Wednesday, November 23, 2011

Wireshark


Wireshark (previously called Ethereal) is a popular, free, open source protocol analyzer. This article will demonstrate how Wireshark can be used with sFlow to remotely capture traffic. For background, the article Packet capture describes some of the reasons why the multi-vendor sFlow standard should be considered as an option for packet capture, particularly in high-speed, switched Ethernet, environments.

The first step is to configure the network switches to monitor selected links and send sFlow to the host that will be used for packet analysis -  configuration instructions for most switch vendors are available on this blog. Alternatively, if sFlow is already being used for network-wide visibility then obtaining an sFlow feed can be as simple as directing the sFlow analyzer to forward sFlow to Wireshark.

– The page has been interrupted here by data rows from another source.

-- ==== Sys2Proof/Machine/Primitive.lean ====
section
/-! DEFINITION. The primitive codecs (41_primitive_codecs.md R133 to R142): SCDEC, SCENC, SCNEW, SCSET, MACDEC, MACENC,
CAPDEC, CAPENC. -/

namespace Sys2Proof.Machine

/-- `ScRange` of a sequence number (R135, 60_exceptions.md R262). -/
def seqOutOfRange (v : BitVec 16) : Report := ⟨.scRange, v.setWidth 32⟩

/-- `ScRange` of a fragment number: bit 16 is 1 (R136, 60_exceptions.md R262). -/
def fragOutOfRange (v : BitVec 16) : Report := ⟨.scRange, (1 : BitVec 16) ++ v⟩

/-- SCDEC (R133). -/
def execScdec (s : State) : Result := decodeAtIcur 2 (fun b s => s.putSc (scUnpack b)) s

/-- SCENC (R134). -/
def execScenc (s : State) : Result := encodeAtOcur (scPack s.sc) s

/-- SCNEW (R135). -/
def execScnew (s : State) : Result :=
  if 4095 < s.opa then raise (seqOutOfRange s.opa) s
  else finish (s.putSc ⟨0, opaSeq s.opa⟩)

/-- SCSET (R136): the sequence number is checked first. -/
def execScset (s : State) : Result :=
  if 4095 < s.opa then raise (seqOutOfRange s.opa) s
  else if 15 < s.opb then raise (fragOutOfRange s.opb) s
  else finish (s.putSc ⟨opbFrag s.opb, opaSeq s.opa⟩)

/-- MACDEC k (R138); `k` outside 1..4, which the decoder lets through to no operation, raises `IllegalCommand` here too
(log entry 11). -/
def execMacdec (k : BitVec 8) (s : State) : Result :=
  if addrArgOk k then decodeAtIcur 6 (fun b s => s.putHd (setAddrReg s.hd k (macOf b))) s
  else raise (illegalCommand (encode (.macdec k))) s

/-- MACENC k (R139); `k` outside 1..4 as in MACDEC (log entry 11). -/
def execMacenc (k : BitVec 8) (s : State) : Result :=
  if addrArgOk k then encodeAtOcur (addrReg s.hd k).bytes s
  else raise (illegalCommand (encode (.macenc k))) s

/-- CAPDEC (R141). -/
def execCapdec (s : State) : Result := decodeAtIcur 2 (fun b s => s.putCap (le16 b)) s

/-- CAPENC (R142). -/
def execCapenc (s : State) : Result := encodeAtOcur (bytesLe16 s.cap) s

end Sys2Proof.Machine
end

The article CaptureSetup/Pipes describes how Wireshark can be configured to receive packets on a pipe. The following command launches Wireshark, using sflowtool to extract packets from the sFlow feed and pipe them into Wireshark:

[root@xenvm4 ~]# wireshark -k -i <(sflowtool -t)

Wireshark provides a real-time, graphical display of captured packets. The following screen shot shows packets captured using sFlow:

Packet trace in Wireshark captured using sFlow

In addition to being able to decode and filter packets, Wireshark has a number of statistical reporting capabilities. The following screen shot shows protocol statistics generated using captured sFlow data:

Protocol statistics in Wireshark captured using sFlow

When looking at sFlow statistics in Wireshark, it is important remember that sFlow is a sampling technology and that the numbers should be scaled up by the sampling rate. In this case a sampling rate of 1 in 1000 was configured so while the percentages are correct, the Packets, Bytes and Mbit/s numbers need to be multiplied by 1000. Looking at the top, highlighted, line the total values should be 24,000 packets, 25 Megabytes and 2 Mbit/s (not 24 packets, 24 Kilobytes and 0.002 Mbit/s shown in the table).

Because sFlow is a packet sampling technology there are limitations to the type of protocol following you can do in Wireshark. However, there are offsetting benefits. If you don't know which links to tap to solve a
problem you can use sFlow to cast a wide net and capture packets from hundreds, or even thousands of links simultaneously. Using sFlow also lets you easily monitor 1, 10, 40 and 100GigE ports without
overwhelming Wireshark.

In addition to its graphical interface, Wireshark also offers a text-only interface to facilitate scripting. The tshark command runs Wireshark in text mode, providing similar functionality to tcpdump. The following example uses sflowtool to extract packets from the sFlow feed and pipe them into tshark :

[root@xenvm4 ~]# tshark -i<(sflowtool -t)
Running as user "root" and group "root". This could be dangerous.
Capturing on /dev/fd/63
  0.000000    10.0.0.16 -> 10.0.0.18    TCP 37366 > iscsi-target [PSH, ACK] Seq=1 Ack=1 Win=3050 Len=1200 TSV=472366446 TSER=1180632633
  5.000000    10.0.0.16 -> 10.0.0.18    TCP twamp-control > nfs [ACK] Seq=1 Ack=1 Win=2560 Len=1448 TSV=472366931 TSER=1180633845[Packet size limited during capture]
  5.000000    10.0.0.16 -> 10.0.0.18    TCP twamp-control > nfs [ACK] Seq=1449 Ack=1 Win=2560 Len=1448 TSV=472366931 TSER=1180633845

Wireshark's interactive filtering and browsing capabilities, combined with an extensive library of protocol decodes, provides the detail needed to diagnose network problems using packet headers captured by switches using sFlow. The protocol analysis capabilities of Wireshark complement the network-wide visibility provided by an sFlow analyzer, extracting additional details that are useful for troubleshooting.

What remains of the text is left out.